/-! ## Engine instructions -/

/-- Uniform registers from w0 on (field 96), the rest zero. -/
def uni (l : List Nat) : Hw → Hw := onW fun w => { w with
  uregs := l.zipIdx.filterMap fun x => if x.1 = 0 then none else some (x.2, BitVec.ofNat 32 x.1) }
/-- The engine of queue k takes a command of these words (CanPush). -/
def canPush (s : State) (q : Iss) (k : EngKind) (ws : List Word) : Bool :=
  atRest s && (q.w.queue k).staging.isEmpty && s.hw.ownsEngine q.fn q.core k && !s.hw.roomTaken q.wk 11 (roomKey q.core (some k)) &&
    !s.hw.queueFull q.fn q.core k (pairedCmd (hdrOpc (ws.headD 0#32)) (ws.getD 1 0#32) && q.core % 2 == 0) &&
    (!(ws.headD 0#32).getLsbD 15 || (q.w.queue k).tokens.length + (q.w.queue k).reserved < 16)
def fits (u n : Word) (pair : Bool) : Bool :=
  (u.toNat < 64 || (pair && 256 ≤ u.toNat && u.toNat < 320)) && 16 ≤ n.toNat && n.toNat ≤ 512 && n.toNat % 16 == 0
/-- Units 63 of 512 columns, or the pair's unit 0; a token asked for with 15 places taken. -/
def matrixWitnesses : List Bool :=
  [(63, 512), (0, 16)].flatMap (fun (x : Nat × Nat) =>
    let s := memo 4 fun h => onW (fun w => { w with ehdr := 0x302#32, q0 := { w.q0 with reserved := 15 } }) (uni [x.1, x.2, 0x1000, 0x2000] h)
    ([(.mma 96#7 98#7 99#7, 1), (.mmaP 96#7 98#7 99#7, 2), (.mmaZ 96#7 98#7 99#7, 3), (.mmaPz 96#7 98#7 99#7, 4)] : List (Instr × Nat)).map (fun i =>
      meets i.1 s fun q => fits (groupAt q 96#7 0) (groupAt q 96#7 1) false && !s.hw.wraps q.bk 3 && canPush s q .matrix
        [commandHeader q.w.ehdr 4 i.2 false false, unitWord (groupAt q 96#7 0) (groupAt q 96#7 1) false, groupAt q 98#7 0, groupAt q 99#7 0]) ++
    [meets (.mload 96#7 98#7) s fun q => fits (groupAt q 96#7 0) (groupAt q 96#7 1) false && canPush s q .matrix
        [commandHeader q.w.ehdr 3 7 false false, unitWord (groupAt q 96#7 0) (groupAt q 96#7 1) false, groupAt q 98#7 0]]) ++
  (let s := memo 4 (uni [319, 16, 0x1000])
   [meets (.drain 96#7 98#7) s fun q => fits (groupAt q 96#7 0) (groupAt q 96#7 1) true && canPush s q .matrix
      [commandHeader q.w.ehdr 3 5 false false, unitWord (groupAt q 96#7 0) (groupAt q 96#7 1) true, groupAt q 98#7 0],
    meets (.mzero 96#7) s fun q => fits (groupAt q 96#7 0) (groupAt q 96#7 1) true && canPush s q .matrix
      [commandHeader q.w.ehdr 2 6 false false, unitWord (groupAt q 96#7 0) (groupAt q 96#7 1) true]])
theorem witness_matrix_pushes : matrixWitnesses.all id = true := by decide +kernel
def copyWitnesses : List Bool :=
  let s := memo 4 (uni [0x20000, 0, 0x20400, 0, 0, 0, 0x80000000, 0, 5, 0, 128, 1, 0, 0])
  ([(.copy 5#7 96#7 106#7, .copy, 12, 0x10, false), (.copyo 5#7 96#7 106#7, .copy, 12, 0x11, false), (.copyAt 5#7 96#7 106#7, .copy, 14, 0x10, true),
    (.gather 119#7 96#7 106#7, .ring, 12, 0x20, false)] : List (Instr × EngKind × Nat × Nat × Bool)).map (fun (i, k, n, o, t) =>
      meets i s fun q => !s.hw.wraps q.bk 3 && canPush s q k (copyCommand q n o t 96#7 106#7)) ++
  ([(.send 5#7 96#7, 7, 0x21, false), (.sendAt 5#7 96#7, 9, 0x21, true), (.rred 126#7 96#7, 7, 0x22, false), (.rbcast 5#7 96#7, 7, 0x23, false)] :
    List (Instr × Nat × Nat × Bool)).map (fun (i, n, o, t) => meets i s fun q => !s.hw.wraps q.bk 3 && canPush s q .ring (ringCommand q n o t 96#7))
theorem witness_copy_and_ring_pushes : copyWitnesses.all id = true := by decide +kernel

/-- A guarded unit 9 of the block's grid. -/
def gunit (res gtol : Word) (isSealed : Bool) : GUnit :=
  ⟨1, 5, 0, 0, soloShape, gtol, 0, 1, 0#16, 0, [], none, res, isSealed, false, false, false, 0, 0, false, [], [], []⟩
def taskWitnesses : List Bool :=
  let busy := memo 4 (onW fun w => { w with mseq := 1 })
  let arrive := memo 4 (uni [3 + 4 * 4, 0, 15])           -- KIND 3 on barrier 15, four inputs, all unit 0
  let mult := memo 4 (uni [0 + 4 * 0, 0, 2 + 6 * 32, 0])  -- KIND 0, an MZERO command of two words
  let taskOk (s : State) (q : Iss) : Bool :=
    let v := groupAt q 96#7 0
    let kind := v.toNat % 4
    let ins := (List.range (v.toNat / 4 % 8)).map fun j => (groupAt q 96#7 1).toNat / 256 ^ j % 256
    let n := if kind = 3 then 1 else (groupAt q 98#7 0).toNat % 32
    v.toNat < 32 && v.toNat / 4 % 8 ≤ 4 && (depEngine kind).all (fun k => !hdrBad k (groupAt q 98#7 0) && (q.w.queue k).staging.isEmpty) &&
      q.w.inBounds (Use.group 98#7 n) && (kind != 3 || (groupAt q 98#7 0).toNat % 2 ^ 11 < q.b.shape.bars) &&
      (ins.all fun u => 4096 * (u + 1) ≤ q.b.spBytes) && (s.hw.fcore q.fn q.core).deps.length < 64 && !s.hw.roomTaken q.wk 13 (roomKey q.core none)
  let ready := memo 4 (uni [0x80000000])
  let unit (g : GUnit) := memo 4 fun h => onB (fun b => { b with unit := some 9 }) { h with units := [(9, g)] }
  let g0 := gunit 0x7F800000#32 0x7F800000#32 false
  let g1 := gunit 0x7FC00000#32 0#32 true
  [meets .mwaita (memo 4 id) fun q => q.w.mseq == 0 && q.w.q0.failure.isNone && !(memo 4 id).hw.wraps q.bk 2, meets .mwaita busy fun q => q.w.mseq != 0,
   meets (.task 96#7 98#7) arrive (taskOk arrive), meets (.task 96#7 98#7) mult (taskOk mult),
   meets (.tready 96#7) ready fun q => !ready.hw.wraps q.bk 2 && !ready.hw.elemsOf q.wk && 4096 * ((groupAt q 96#7 0).toNat % 256 + ((groupAt q 96#7 0).toNat / 256 % 256 + 1)) ≤ q.b.spBytes,
   meets (.resid false 12#7 false) (unit g0) fun q => (unit g0).hw.unitOf q.b == some 9 && !g0.sealed && q.w.nbv != 1#32 && g0.res.toNat ≤ 0x7F800000,
   meets (.gchk 7#3) (unit g0) fun q => (unit g0).hw.unitOf q.b == some 9, meets (.gchk 0#3) (unit g1) fun q => (unit g1).hw.unitOf q.b == some 9]
theorem witness_tasks : taskWitnesses.all id = true := by decide +kernel

end Sys2Proof.Tests
end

==========

__Aim of the task__
Transcribe only the lines from the beginning of the entries to the line with "uregs := l.zipIdx.filterMap", inclusive, exactly as written.

__Written solution__
/-! ## Engine instructions -/

/-- Uniform registers from w0 on (field 96), the rest zero. -/
def uni (l : List Nat) : Hw → Hw := onW fun w => { w with
  uregs := l.zipIdx.filterMap fun x => if x.1 = 0 then none else some (x.2, BitVec.ofNat 32 x.1) }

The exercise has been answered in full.